ASSIGNMENT: Lines from the one containing "def Sys2Proof.core : Host.Core" through the last line of the records below are to be repeated exactly.

(Collected data)
= = = =

-- ==== Sys2Proof/Machine/Core.lean ====
section
/-!
DEFINITION. Sys2Proof/Machine/Core.lean: the machine as the host reads it.
-/

def Sys2Proof.core : Host.Core :=
  { State := Sys2Proof.Machine.State, Fault := Sys2Proof.Machine.Fault, Refusal := Sys2Proof.Machine.Refusal,
    step := Sys2Proof.Machine.step, reset := Sys2Proof.Machine.State.reset }
end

= = = =

SOLUTION TO THIS EXERCISE:
def Sys2Proof.core : Host.Core :=
  { State := Sys2Proof.Machine.State, Fault := Sys2Proof.Machine.Fault, Refusal := Sys2Proof.Machine.Refusal,
    step := Sys2Proof.Machine.step, reset := Sys2Proof.Machine.State.reset }
end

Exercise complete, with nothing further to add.